■ **Directions for this task**: From the first line of the data through the line containing "def measure (k", return each line exactly.

++++

/-- The chain of sections: output and next states in order. -/
def biquads (s : State) (k : Nat) (ns : List Nat) (x : Word) (s1 s2 : List Word) : Word × List Word × List Word :=
  match ns with
  | [] => (x, [], [])
  | n :: r =>
    let b := biquad s k n x (s1.headD 0) (s2.headD 0)
    let t := biquads s k r b.1 s1.tail s2.tail
    (t.1, b.2.1 :: t.2.1, b.2.2 :: t.2.2)

/-- GSL-5120 mode (R205): u_raw, and the state. -/
def biquadLaw (k : Nat) (injOut : Word) (s : State) : Word × State :=
  let v := s.slot k
  let c := s.clamps k
  let n := s.slFld k 2 1
  let gain := (upTo n).foldl (fun a j => fMul a (s.slF k (120 + 20 * j))) fOne
  let s1 := if v.preset then
      (List.replicate (n - 1) (0 : Word)) ++ [fSub (fSub v.out (s.slF k 36)) (fMul gain v.err)]
    else v.s1
  let s2 := if v.preset then [0, 0, 0, 0] else v.s2
  let b := biquads s k (upTo n) v.err s1 s2
  let uRaw := fAdd (fAdd (s.slF k 36) injOut) b.1
  let u := fClamp c.1 c.2 uRaw
  let stop := stops (s.destHeld k) c.1 c.2 uRaw v.err
  (uRaw, s.setSlot k { v with
    s1 := ((if stop then s1 else b.2.1) ++ [0, 0, 0, 0]).take 4, s2 := ((if stop then s2 else b.2.2) ++ [0, 0, 0, 0]).take 4,
    out := u, satHi := fLt c.2 uRaw, satLo := fLt uRaw c.1, stopped := stop, preset := false, first := false })

/-- Which of a slot's states or output is an infinity or NaN: 1 state, 2 output, before its clamps (R206; log entry 84). -/
def Slot.numeric (v : Slot) (uRaw : Word) : Nat :=
  if ([v.i, v.mf, v.mfPrev] ++ v.s1 ++ v.s2).all fFinite then (if fFinite uRaw then 0 else 2) else 1

/-- Measurement and error of a slot (R203). -/
def measure (k : Nat) (injSp : Word) (s : State) : State :=
  let m := fAdd (fMul (s.slF k 20) (s.slotRaw k)) (s.slF k 24)
  let sp := s.setpoint k
  let t := fAdd sp injSp
  s.setSlot k { s.slot k with sp := sp, meas := m, err := if s.slFlag k 1 then fSub m t else fSub t m }

/-- Supervises the error of an AUTO slot that is not held (R213). -/
def superviseError (k : Nat) (s : State) : State :=
  let v := s.slot k
  if s.destHeld k ∨ fLt (s.slF k 60) (fAbs v.err) = false then s.setSlot k { v with following := none, followed := false }
  else if v.following.isSome then s
  else s.setSlot k { v with following := some s.now }

/-- One sample of AUTO. -/
def autoSample (k cycles : Nat) (s : State) : State :=
  let g := geyserValue k s
  let s := g.2
  let atOut := decide (s.geyser.point = 1)
  let old := s.slot k
  let n := if old.first then s.nominal k else cycles
  let ts := fOf ((n : Rat) / 600000000)
  let s := measure k (if atOut then 0 else g.1) s
  let inj := if atOut then g.1 else 0
  let x := if s.law k = 2 then biquadLaw k inj s else nativeLaw k inj ts s
  let s := x.2
  let v := s.slot k
  if v.numeric x.1 ≠ 0 then
    numericFault k (v.numeric x.1) (s.setSlot k { old with sp := v.sp })
  else
    let s := s.setSlot k { v with
      satCount := if v.satHi ∨ v.satLo then bump32 v.satCount else v.satCount, derating := v.derating && v.satHi }
    postSlot k (superviseError k s)

/-- One sample of MANUAL: the manual value, with an injection at the output clamped (R207, R218). -/
def manualSample (k : Nat) (s : State) : State :=
  let g := geyserValue k s
  let s := measure k 0 g.2
  let v := s.slot k
  let c := s.clamps k
  let u := if s.geyser.running ∧ s.geyser.slot = k ∧ s.geyser.point = 1 then fClamp c.1 c.2 (fAdd v.manual g.1) else v.manual
  if fFinite u then postSlot k (s.setSlot k { v with out := u }) else numericFault k 2 s

/-- One sample of FALLBACK: three valid samples in a row return the slot to the mode it left. -/
def fallbackSample (k : Nat) (lost : Bool) (s : State) : State :=
  let v := s.slot k
  if lost then s.setSlot k { v with validRun := 0 }
  else if v.validRun + 1 < 3 then postSlot k (measure k 0 (s.setSlot k { v with validRun := v.validRun + 1 }))
  else
    measure k 0 (presetNext k (s.setSlot k { v with mode := v.back, validRun := 0 }))

/-! ## Pending changes (R209) -/

/-- Both sets of a slot take a new entry at once; a difference that this ends is journalled (R210, R212, note 10). -/
def installEntry (k : Nat) (new : Mem) (s : State) : State :=
  let was := s.slotDiffers k
  let s := s.setSlot k { s.slot k with working := new, conf := none, entryDue := false }
  if was then s.note 10 (handle 7 k) [0] else s

/-- The entry of an epoch whose tick has passed (R212). A slot that it leaves unused posts 0 to its old destination (R207). -/
def takeEntry (k : Nat) (s : State) : State :=
  let v := s.slot k
  if v.entryDue = false then s
  else
    let new := s.slotEntry k
    let keep := decide (fld v.working 0 1 = fld new 0 1 ∧ fld v.working 12 2 = fld new 12 2 ∧ fld v.working 16 2 = fld new 16 2)
    let was := v.mode = 0 ∧ fld v.working 0 1 = 0
    let s := installEntry k new (if fld new 0 1 = 0 then slotOff k s else s)
    let s := s.finishAll 0x0703 (handle 7 k) 0x0304 0
    if fld new 0 1 = 0 then s
    else if was then slotEnable k s
    else if keep then s
    else presetNext k s

/-- LOOP_REVERT at a boundary (R211). -/
def applyReverts (k : Nat) (s : State) : State :=
  overL (s.liveOn 0x0705 (handle 7 k)) (fun l t => commitLive l (fun t =>
    let n := (t.liveOn 0x0703 (handle 7 k)).length
    let t := t.finishAll 0x0703 (handle 7 k) 0x0301 0
    let t := presetNext k (setWorking k (t.slotConf k) t)
    t.finish l 0 (res [(0, 2, n)])) t) s

/-- The oldest coefficient write (R210). -/
def applyWrite (k : Nat) (s : State) : State :=
  match s.liveOn 0x0703 (handle 7 k) with
  | [] => s
  | l :: _ => commitLive l (fun t =>
    let off := (l.params.headD 0).toNat
    let old := t.slFld k off 4
    let t := setWorking k (mputs (t.slot k).working off (wordBytes (l.params.getD 1 0))) t
    t.finish l 0 (res [(0, 4, old), (4, 4, (t.slot k).samples)])) s

/-- LOOP_MODE is admitted on a slot now: a status where it is not (R219). -/
def State.modeRefused (s : State) (k : Nat) : Option Nat :=
  if s.law k = 0 then some 0x0301
  else if s.slFlag k 3 = false then some 0x0260
  else if s.isMatch k then some 0x0301
  else match s.slotOut k with
    | none => none
    | some o => if (s.outCtrl o ≠ 2 ∧ s.isl.maintenance = false) ∨ (s.output o).state ≠ 3 then some 0x0301 else none

/-- Sets a mode by LOOP_MODE; word 1 bit 0 gives the manual value (R207, R208). -/
def setMode (k : Nat) (ps : List Word) (s : State) : State :=
  let v := s.slot k
  let m := (ps.headD 0).toNat
  let value := (ps.getD 1 0).getLsbD 0
  let s := if m = 0 then slotOff k s
    else if m = 1 then s.setSlot k { v with
      mode := 1, manual := if value then ps.getD 2 0 else v.out, following := none, followed := false }
    else s.setSlot k { v with
      mode := 2, preset := v.preset || decide (v.mode = 1 ∨ v.mode = 3), first := decide (v.mode ≠ 2) || v.first,
      following := none, followed := false }
  checkInjection k s

/-- LOOP_MODE at a boundary. -/
def applyModes (k : Nat) (lost : Bool) (s : State) : State :=
  overL (s.liveOn 0x0701 (handle 7 k)) (fun l t => commitLive l (fun t =>
    match t.modeRefused k with
    | some st => t.finish l st 0
    | none =>
      if lost ∧ (l.params.headD 0).toNat = 2 then t.finish l 0x0301 0
      else
        let old := (t.slot k).mode
        (setMode k l.params t).finish l 0 (res [(0, 1, old)])) t) s

/-- LOOP_SETPOINT at a boundary. -/
def applySetpoints (k : Nat) (s : State) : State :=
  overL (s.liveOn 0x0702 (handle 7 k)) (fun l t => commitLive l (fun t =>
    let old := (t.slot k).sp
    (t.setSlot k { t.slot k with sp := l.params.headD 0 }).finish l 0 (res [(0, 4, old.toNat)])) t) s

/-- The injection mode is admitted by the slot's mode (R218). -/
def injectMode (point mode : Nat) : Bool := decide (mode = 2 ∨ (point = 1 ∧ mode = 1))

/-- Starts a waiting injection at its first sample (R218). -/
def startInjection (k : Nat) (s : State) : State :=
  match s.liveOn 0x1010 (handle 7 k) with
  | [] => s
  | l :: _ => commitLive l (fun t =>
    let w := fun (i : Nat) => l.params.getD i 0
    if injectMode (w 0).toNat (t.slot k).mode = false then t.finish l 0x0301 0
    else
      let t := leaveIdle t
      let t : State := { t with geyser := { t.geyser with
        running := true, slot := k, point := (w 0).toNat, signal := (w 1).toNat, amplitude := w 2, word3 := w 3, word4 := w 4,
        duration := (w 5).toNat, start := t.now, injected := 0, shift := 2 ^ (w 3).toNat - 1, value := 0 } }
      (t.captureOn 1 0).finish l 0 (res [(0, 4, (t.slot k).samples)])) s

/-- The control filters of MDAT channels deliver their values (R202). -/
def latchMdat (codes : List (Nat × Int)) (s : State) : State :=
  overL codes (fun e t => { t with geyser := { t.geyser with mdat := tset t.geyser.mdat e.1 e.2 } }) s

/-- The trigger of a slot's sample stands: TRIG_DIV counter zeros of its pod, or TRIG_PER cycles where no counter runs; a slot
without a law takes its new entry at once (R199, R212). -/
def State.triggered (s : State) (k cycles : Nat) : Bool :=
  if s.law k = 0 then (s.slot k).entryDue
  else match s.trigPod k with
    | none => decide (s.slFld k 8 4 ≤ cycles)
    | some _ => decide (s.slFld k 6 2 ≤ (s.slot k).zeros)

/-- Cascade depth of a slot over its SP_SRC and MEAS references, at most `fuel`. -/
def State.depthOf (s : State) (fuel k : Nat) : Nat :=
  match fuel with
  | 0 => 0
  | n + 1 =>
    max (if s.slFld k 14 2 / 4096 = 4 then 1 + s.depthOf n (s.slFld k 14 2 % 64) else 0)
      (if s.slFld k 12 2 / 4096 = 4 then 1 + s.depthOf n (s.slFld k 12 2 % 64) else 0)

/-- Another slot that the same counter zero triggered executes first: by cascade depth, then by index (R199). -/
def State.waitsTurn (s : State) (k : Nat) : Bool :=
  (s.trigPod k).isSome && (upTo 64).any fun j =>
    decide (j ≠ k ∧ s.law j ≠ 0 ∧ s.trigPod j = s.trigPod k ∧ s.slFld j 6 2 ≤ (s.slot j).zeros) &&
    decide (s.depthOf 4 j < s.depthOf 4 k ∨ (s.depthOf 4 j = s.depthOf 4 k ∧ j < k))

/-- What precedes the pending changes at a sample: the trigger is used, and the setpoints of an output that ramps follow
(R183, R187). -/
def sampleBegin (k : Nat) (s : State) : State :=
  let s := s.setSlot k { s.slot k with zeros := 0 }
  match s.slotOut k with
  | none => s
  | some o => if (s.output o).state = 2 ∨ (s.output o).state = 4 then regulate o s else s

/-- The pending commands of a slot in the order of R209 after its entry, its reverts and its writes. -/
def samplePending (k : Nat) (gone : Bool) (s : State) : State :=
  startInjection k (applySetpoints k (applyModes k gone s))

/-- The sample itself, by the slot's mode (R203, R206, R208). -/
def sampleRun (k : Nat) (gone : Bool) (cycles : Nat) (s : State) : State :=
  let s := endElapsed (s.setSlot k { s.slot k with samples := bump32 (s.slot k).samples })
  let s := if gone then loseMeas k s else s
  let v := s.slot k
  if v.mode = 2 then autoSample k cycles s
  else if v.mode = 1 then manualSample k s
  else if v.mode = 3 then fallbackSample k gone s
  else s

/-- SLOT_SAMPLE (R199, R202 to R214): the control filters deliver; a trigger that stands and is too early is skipped and
counted; else, in its turn, pending changes, then the sample. -/
def execSlotSample (k : Nat) (codes : List (Nat × Int)) (lost : Bool) (cycles : Nat) (s : State) : Out :=
  let s := latchMdat codes s
  if s.triggered k cycles = false then .next s
  else if cycles < 3000 then .next (s.setSlot k { s.slot k with skips := bump32 (s.slot k).skips, zeros := 0 })
  else if s.waitsTurn k then .next s
  else
    let s := renew k codes (applyWrite k (applyReverts k (takeEntry k (sampleBegin k s))))
    let gone := s.measLost k lost
    .next (captureStep k (sampleRun k gone cycles (samplePending k gone s)))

++++

■ **Exercise result**:
/-- The chain of sections: output and next states in order. -/
def biquads (s : State) (k : Nat) (ns : List Nat) (x : Word) (s1 s2 : List Word) : Word × List Word × List Word :=
  match ns with
  | [] => (x, [], [])
  | n :: r =>
    let b := biquad s k n x (s1.headD 0) (s2.headD 0)
    let t := biquads s k r b.1 s1.tail s2.tail
    (t.1, b.2.1 :: t.2.1, b.2.2 :: t.2.2)

/-- GSL-5120 mode (R205): u_raw, and the state. -/
def biquadLaw (k : Nat) (injOut : Word) (s : State) : Word × State :=
  let v := s.slot k
  let c := s.clamps k
  let n := s.slFld k 2 1
  let gain := (upTo n).foldl (fun a j => fMul a (s.slF k (120 + 20 * j))) fOne
  let s1 := if v.preset then
      (List.replicate (n - 1) (0 : Word)) ++ [fSub (fSub v.out (s.slF k 36)) (fMul gain v.err)]
    else v.s1
  let s2 := if v.preset then [0, 0, 0, 0] else v.s2
  let b := biquads s k (upTo n) v.err s1 s2
  let uRaw := fAdd (fAdd (s.slF k 36) injOut) b.1
  let u := fClamp c.1 c.2 uRaw
  let stop := stops (s.destHeld k) c.1 c.2 uRaw v.err
  (uRaw, s.setSlot k { v with
    s1 := ((if stop then s1 else b.2.1) ++ [0, 0, 0, 0]).take 4, s2 := ((if stop then s2 else b.2.2) ++ [0, 0, 0, 0]).take 4,
    out := u, satHi := fLt c.2 uRaw, satLo := fLt uRaw c.1, stopped := stop, preset := false, first := false })

/-- Which of a slot's states or output is an infinity or NaN: 1 state, 2 output, before its clamps (R206; log entry 84). -/
def Slot.numeric (v : Slot) (uRaw : Word) : Nat :=
  if ([v.i, v.mf, v.mfPrev] ++ v.s1 ++ v.s2).all fFinite then (if fFinite uRaw then 0 else 2) else 1

/-- Measurement and error of a slot (R203). -/
def measure (k : Nat) (injSp : Word) (s : State) : State :=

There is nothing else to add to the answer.